What to do -> For the entries below, print exactly the lines between the line holding "theorem haltEvent_keep (s" and the line holding "(clockEvent_aside s cause old new).keep", inclusive, and nothing else.

Data extract ->

-- ==== Sys2Proof/Laws/Keep.lean ====
section
/-! SUPPORT. What every shared operation keeps: the canonical form of memory and of the register file, and what a module keeps for life. The
lemma of an operation is named after it, with `_keep`. -/
namespace Sys2Proof.Machine

open Sys2Proof.Safety

/-- A change from `s` to `t` that keeps the canonical form, the fuses and the one-time-programmable memory. -/
def Keep (s t : State) : Prop := (Canonical s → Canonical t) ∧ lifeOf t = lifeOf s

theorem Keep.refl (s : State) : Keep s s := ⟨id, rfl⟩

theorem Keep.trans {s t u : State} (h : Keep s t) (k : Keep t u) : Keep s u := ⟨fun x => k.1 (h.1 x), k.2.trans h.2⟩

/-- A change of other fields. -/
theorem Keep.same {s t : State} (hm : t.mem = s.mem) (hr : t.regs = s.regs) (hf : lifeOf t = lifeOf s) : Keep s t :=
  ⟨fun x => ⟨hm ▸ x.1, hr ▸ x.2⟩, hf⟩

theorem Keep.foldl {β : Type} {f : State → β → State} (hf : ∀ s b, Keep s (f s b)) (l : List β) (s : State) :
    Keep s (l.foldl f s) := by
  induction l generalizing s with
  | nil => exact Keep.refl s
  | cons b l ih => exact (hf s b).trans (ih _)

/-- The same over a fold that carries more than the state. -/
theorem Keep.foldlBy {α β : Type} (g : α → State) {f : α → β → α} (hf : ∀ x b, Keep (g x) (g (f x b))) (l : List β) (x : α) :
    Keep (g x) (g (l.foldl f x)) := by
  induction l generalizing x with
  | nil => exact Keep.refl _
  | cons b l ih => exact (hf x b).trans (ih _)

theorem Keep.ite {s t u : State} {c : Prop} [Decidable c] (ht : Keep s t) (hu : Keep s u) : Keep s (if c then t else u) := by
  split
  · exact ht
  · exact hu

end Sys2Proof.Machine

namespace Sys2Proof.Safety

open Sys2Proof.Machine

/-- What leaves only records aside keeps the canonical form. -/
theorem Aside.keep {s t : State} (h : Aside s t) : Keep s t := ⟨h.canonical, by rw [h.form]; rfl⟩

end Sys2Proof.Safety

namespace Sys2Proof.Machine

open Sys2Proof.Safety

/-! ### Registers -/

theorem regPut_keep (s : State) (off : Nat) (v : BitVec 64) : Keep s (regPut s off v) :=
  ⟨fun x => ⟨x.1, putCell_wf regReset off v s.regs x.2⟩, rfl⟩

theorem regPutField_keep (s : State) (off lo w v : Nat) : Keep s (regPutField s off lo w v) := regPut_keep _ _ _

theorem cntInc_keep (s : State) (off lo w : Nat) : Keep s (cntInc s off lo w) := regPutField_keep _ _ _ _ _

theorem setFlag_keep (s : State) (off bit cnt : Nat) : Keep s (setFlag s off bit cnt) :=
  (regPutField_keep _ _ _ _ _).trans (cntInc_keep _ _ _ _)

theorem setFlagOnly_keep (s : State) (off bit : Nat) : Keep s (setFlagOnly s off bit) := regPutField_keep _ _ _ _ _

theorem rclampInc_keep (s : State) : Keep s (rclampInc s) := Keep.same rfl rfl rfl

theorem freshen_keep (s : State) : Keep s (freshen s) :=
  (freshen_aside s).keep

/-! ### Memory -/

theorem wr_keep (s : State) (a : Nat) (bs : List Byte) : Keep s (wr s a bs) := by
  obtain ⟨m, p, t, h, hw⟩ := wr_form s a bs
  rw [h]
  exact ⟨fun x => ⟨hw x.1, x.2⟩, rfl⟩

theorem poisonLine_keep (s : State) (l : Nat) : Keep s (poisonLine s l) :=
  (poisonLine_aside s l).keep

theorem wrPoison_keep (s : State) (a n : Nat) : Keep s (wrPoison s a n) := by
  obtain ⟨p, t, h⟩ := wrPoison_form s a n
  rw [h]
  exact Keep.same rfl rfl rfl

theorem applyWrites_keep (w : Nat × Nat) (s : State) (ws : List MemWrite) : Keep s (applyWrites w s ws) := by
  obtain ⟨m, p, t, k, h, hw⟩ := applyWrites_form w s ws
  rw [h]
  exact ⟨fun x => ⟨hw x.1, x.2⟩, rfl⟩

theorem freeRanges_keep (w : Nat × Nat) (s : State) (rs : List (Nat × Nat)) : Keep s (freeRanges w s rs) := applyWrites_keep _ _ _

theorem wrNoted_keep (s : State) (a : Nat) (bs : List Byte) : Keep s (wrNoted s a bs) :=
  (wr_keep s a bs).trans (wrNoted_aside s a bs).keep

/-! ### Traces and counter banks -/

theorem updCore_keep (s : State) (c : Fin 16) (f : Core → Core) : Keep s (updCore s c f) :=
  Keep.same rfl rfl rfl

theorem updTrace_keep (s : State) (c : Fin 16) (f : Trace → Trace) : Keep s (updTrace s c f) :=
  (updTrace_aside s c f).keep

theorem putDrops_keep (s : State) (c : Fin 16) : Keep s (putDrops s c).1 := (putDrops_aside s c).keep

theorem fireTrigger_keep (s : State) (c : Fin 16) (info : Nat) : Keep s (fireTrigger s c info) :=
  (fireTrigger_aside s c info).keep

theorem broadcast_keep (x : State × Bool) : Keep x.1 (broadcast x) := (broadcast_aside x).keep

theorem triggerAll_keep (s : State) (bit info : Nat) : Keep s (triggerAll s bit info) :=
  (triggerAll_aside s bit info).keep

theorem spillRec_keep (s : State) (c : Fin 16) (r : List Byte) : Keep s (spillRec s c r) :=
  (wrNoted_keep s _ _).trans (updTrace_keep _ _ _)

/-- What drains goes to memory (R469). -/
theorem drain_keep (n : Nat) (s : State) (c : Fin 16) : Keep s (drain n s c) := by
  induction n generalizing s with
  | zero => exact Keep.refl s
  | succ n ih =>
    unfold drain
    simp only
    split
    · exact Keep.refl s
    · split
      · exact ((spillRec_keep s c _).trans (updTrace_keep _ _ _)).trans (ih _)
      · split
        · exact Keep.refl s
        · exact ((spillRec_keep s c _).trans (updTrace_keep _ _ _)).trans (ih _)

theorem settleTrace_keep (s : State) (c : Fin 16) : Keep s (settleTrace s c) :=
  ((drain_keep _ s c).trans (putDrops_keep _ c)).trans (broadcast_keep _)

theorem settleTraces_keep (s : State) : Keep s (settleTraces s) := Keep.foldl settleTrace_keep _ s

theorem traceRec_keep (s : State) (c : Fin 16) (kind unit index info : Nat) (w : Who) (data : Nat) :
    Keep s (traceRec s c kind unit index info w data) :=
  (traceRec_aside s c kind unit index info w data).keep

theorem traceAll_keep (s : State) (kind unit info : Nat) (w : Who) (data : Nat) : Keep s (traceAll s kind unit info w data) :=
  (traceAll_aside s kind unit info w data).keep

theorem traceCores_keep (s : State) (mask kind unit info : Nat) (w : Who) (data : Nat) :
    Keep s (traceCores s mask kind unit info w data) :=
  (traceCores_aside s mask kind unit info w data).keep

theorem swapBank_keep (s : State) (c : Fin 16) (w : Who) (kind : Nat) : Keep s (swapBank s c w kind) :=
  (swapBank_aside s c w kind).keep

theorem coreBegin_keep (s : State) (mask : Nat) (w : Who) (kind : Nat) : Keep s (coreBegin s mask w kind) :=
  (coreBegin_aside s mask w kind).keep

theorem coreEnd_keep (s : State) (mask : Nat) (w : Who) (status : Nat) : Keep s (coreEnd s mask w status) :=
  (coreEnd_aside s mask w status).keep

/-! ### Event records and line checks -/

theorem evPush_keep (s : State) (q : Nat) (bytes : List Byte) : Keep s (evPush s q bytes) :=
  (evPush_aside s q bytes).keep

theorem errEvent_keep (s : State) (w : Who) (cause cls unit index count addr : Nat) :
    Keep s (errEvent s w cause cls unit index count addr) :=
  (errEvent_aside s w cause cls unit index count addr).keep

theorem queueEvent_keep (s : State) (cause : Nat) (w : Who) : Keep s (queueEvent s cause w) :=
  (queueEvent_aside s cause w).keep

theorem gaugeEvent_keep (s : State) (cause old new : Nat) : Keep s (gaugeEvent s cause old new) :=
  (gaugeEvent_aside s cause old new).keep

theorem haltEvent_keep (s : State) (cause mask id origin hops : Nat) : Keep s (haltEvent s cause mask id origin hops) :=
  (haltEvent_aside s cause mask id origin hops).keep

theorem clockEvent_keep (s : State) (cause old new : Nat) : Keep s (clockEvent s cause old new) :=
  (clockEvent_aside s cause old new).keep

theorem lastSrc_keep (s : State) (c : Nat) : Keep s (lastSrc s c) :=
  (lastSrc_aside s c).keep

theorem eccCorrected_keep (s : State) (a : Nat) : Keep s (eccCorrected s a) :=
  (eccCorrected_aside s a).keep

theorem eccRecord_keep (s : State) (w : Who) (a : Nat) : Keep s (eccRecord s w a) :=
  (eccRecord_aside s w a).keep

theorem eccUncorrected_keep (s : State) (w : Who) (a : Nat) : Keep s (eccUncorrected s w a) :=
  (eccUncorrected_aside s w a).keep

theorem eccHostPoison_keep (s : State) (w : Who) (a : Nat) : Keep s (eccHostPoison s w a) :=
  (eccHostPoison_aside s w a).keep

theorem Chk.readLine_keep (w : Who) (c : Chk) (l : Nat) : Keep c.s (Chk.readLine w c l).s :=
  (Chk.readLine_aside w c l).keep

theorem Chk.read_keep (w : Who) (c : Chk) (a n : Nat) : Keep c.s (Chk.read w c a n).s :=
  (Chk.read_aside w c a n).keep

theorem Chk.writeLine_keep (w : Who) (c : Chk) (l : Nat) : Keep c.s (Chk.writeLine w c l).s :=
  (Chk.writeLine_aside w c l).keep

theorem Chk.write_keep (w : Who) (c : Chk) (a n : Nat) : Keep c.s (Chk.write w c a n).s :=
  (Chk.write_aside w c a n).keep

/-! ### Queues -/

theorem updQ_keep (s : State) (q : Fin 32) (f : Queue → Queue) : Keep s (updQ s q f) := Keep.same rfl rfl rfl

theorem addClamps_keep (s : State) (q : Fin 32) (n : Nat) : Keep s (addClamps s q n) := updQ_keep _ _ _

theorem pushCmd_keep (s : State) (q : Fin 32) (c : Cmd) : Keep s (pushCmd s q c) := updQ_keep _ _ _

theorem popCmd_keep (s : State) (q : Fin 32) : Keep s (popCmd s q) := updQ_keep _ _ _

theorem setCmd_keep (s : State) (q : Fin 32) (c : Cmd) : Keep s (setCmd s q c) := updQ_keep _ _ _

theorem raise_keep (s : State) (v : Nat) : Keep s (raise s v) := by
  unfold raise
  exact Keep.ite (Keep.same rfl rfl rfl) (Keep.ite (Keep.same rfl rfl rfl) (Keep.refl s))

theorem writeRec_keep (s : State) (q : Fin 32) (r : List Byte × Bool) : Keep s (writeRec s q r) := by
  unfold writeRec
  exact (((wrNoted_keep s _ _).trans (updQ_keep _ _ _)).trans (wrNoted_keep _ _ _)).trans (Keep.ite (raise_keep _ _) (Keep.refl _))

theorem writeRecs_keep (q : Fin 32) (n : Nat) (s : State) : Keep s (writeRecs q n s) := by
  induction n generalizing s with
  | zero => exact Keep.refl s
  | succ n ih =>
    unfold writeRecs
    split
    · exact Keep.refl s
    · exact Keep.ite (((updQ_keep s q _).trans (writeRec_keep _ _ _)).trans (ih _)) (Keep.refl s)

theorem flushRecs_keep (s : State) (q : Fin 32) : Keep s (flushRecs s q) := writeRecs_keep q _ s

theorem endWork_keep (s : State) (c : Cmd) (status : Nat) (w : Who) : Keep s (endWork s c status w) :=
  (endWork_aside s c status w).keep

theorem putRec_keep (s : State) (q : Fin 32) (c : Cmd) (status : Nat) : Keep s (putRec s q c status) := by
  unfold putRec
  exact ((endWork_keep s _ _ _).trans (updQ_keep _ _ _)).trans (flushRecs_keep _ _)

theorem tokenMap_keep (s : State) (t : Nat) (f : BitVec 32 → BitVec 32) : Keep s (tokenMap s t f) := Keep.same rfl rfl rfl

theorem dropFences_keep (s : State) (q : Fin 32) : Keep s (dropFences s q) := Keep.same rfl rfl rfl

theorem leaveRunning_keep (s : State) (q : Fin 32) (st : QState) : Keep s (leaveRunning s q st) :=
  (updQ_keep s _ _).trans (dropFences_keep _ _)

theorem containCmd_keep (s : State) (q : Fin 32) (c : Cmd) : Keep s (containCmd s q c) := by
  unfold containCmd
  refine Keep.ite (updQ_keep _ _ _) ?_
  exact (((setFlag_keep s _ _ _).trans (putRec_keep _ _ _ _)).trans (leaveRunning_keep _ _ _)).trans (queueEvent_keep _ _ _)

theorem containHead_keep (s : State) (q : Fin 32) : Keep s (containHead s q) :=
  (updQ_keep s _ _).trans (containCmd_keep _ _ _)

theorem signalEffect_keep (s : State) (w : Work) : Keep s (signalEffect s w) := by
  unfold signalEffect
  split
  · exact tokenMap_keep _ _ _
  · exact Keep.refl s

theorem finishCmd_keep (s : State) (q : Fin 32) (c : Cmd) : Keep s (finishCmd s q c) := by
  unfold finishCmd
  exact (((applyWrites_keep _ s _).trans (signalEffect_keep _ _)).trans (Keep.ite (tokenMap_keep _ _ _) (Keep.refl _))).trans
    (putRec_keep _ _ _ _)

theorem doneCmd_keep (s : State) (q : Fin 32) (c : Cmd) : Keep s (doneCmd s q c) := by
  unfold doneCmd
  exact Keep.ite (finishCmd_keep s q c)
    (((freeRanges_keep _ s _).trans (errEvent_keep _ _ _ _ _ _ _ _)).trans (containCmd_keep _ _ _))

theorem startWork_keep (s : State) (w : Who) (d : Desc) (mask : Nat) : Keep s (startWork s w d mask) :=
  (startWork_aside s w d mask).keep

theorem joinCores_keep (s : State) (q : Fin 32) (idx : BitVec 32) (d : Desc) (mask : Nat) : Keep s (joinCores s q idx d mask) :=
  (startWork_keep s _ d _).trans (updQ_keep _ _ _)

theorem startCmdOn_keep (mask : Nat) (s : State) (q : Fin 32) (d : Desc) (clamps : Nat) (f : Cmd → Cmd) :
    Keep s (startCmdOn mask s q d clamps f) := by
  unfold startCmdOn
  exact ((startWork_keep s _ d mask).trans (addClamps_keep _ _ _)).trans (pushCmd_keep _ _ _)

theorem startCmd_keep (s : State) (q : Fin 32) (d : Desc) (clamps : Nat) (f : Cmd → Cmd) : Keep s (startCmd s q d clamps f) :=
  startCmdOn_keep _ s q d clamps f

/-- A row that starts a descriptor keeps what its body keeps from the state after the fetch. -/
theorem startRow_keep (s : State) (q : Fin 32) (env : List Finding) (isRow : State → Desc → Bool) (body : Chk → Desc → Nat → State)
    (hb : ∀ c d n, Keep c.s (body c d n)) : Keep s (startRow s q env isRow body) := by
  have hf : Keep s (Chk.read ⟨q, s.queues[q].head.toNat, 0, 0⟩ (Chk.init s env) (sqSlot s q s.queues[q].head) 128).s :=
    Chk.read_keep _ (Chk.init s env) _ _
  unfold startRow
  split
  · exact Keep.refl s
  · rename_i c hc
    refine Keep.ite ?_ (Keep.refl s)
    refine Keep.trans ?_ (containHead_keep _ _)
    unfold fetchHead at hc
    simp only at hc
    repeat' split at hc
    all_goals first | (cases hc; exact hf) | cases hc
  · rename_i c d hc
    refine Keep.ite ?_ (Keep.refl s)
    refine Keep.trans ?_ (hb _ _ _)
    unfold fetchHead at hc
    simp only at hc
    repeat' split at hc
    all_goals first | (cases hc; exact hf) | cases hc

theorem startAlone_keep (s : State) (q : Fin 32) (env : List Finding) (isRow : State → Desc → Bool) (body : Chk → Desc → Nat → State)
    (hb : ∀ c d n, Keep c.s (body c d n)) : Keep s (startAlone s q env isRow body) := by
  unfold startAlone
  exact Keep.ite (startRow_keep s q env isRow body hb) (Keep.refl s)

end Sys2Proof.Machine
end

Problem solution ->
theorem haltEvent_keep (s : State) (cause mask id origin hops : Nat) : Keep s (haltEvent s cause mask id origin hops) :=
  (haltEvent_aside s cause mask id origin hops).keep

theorem clockEvent_keep (s : State) (cause old new : Nat) : Keep s (clockEvent s cause old new) :=
  (clockEvent_aside s cause old new).keep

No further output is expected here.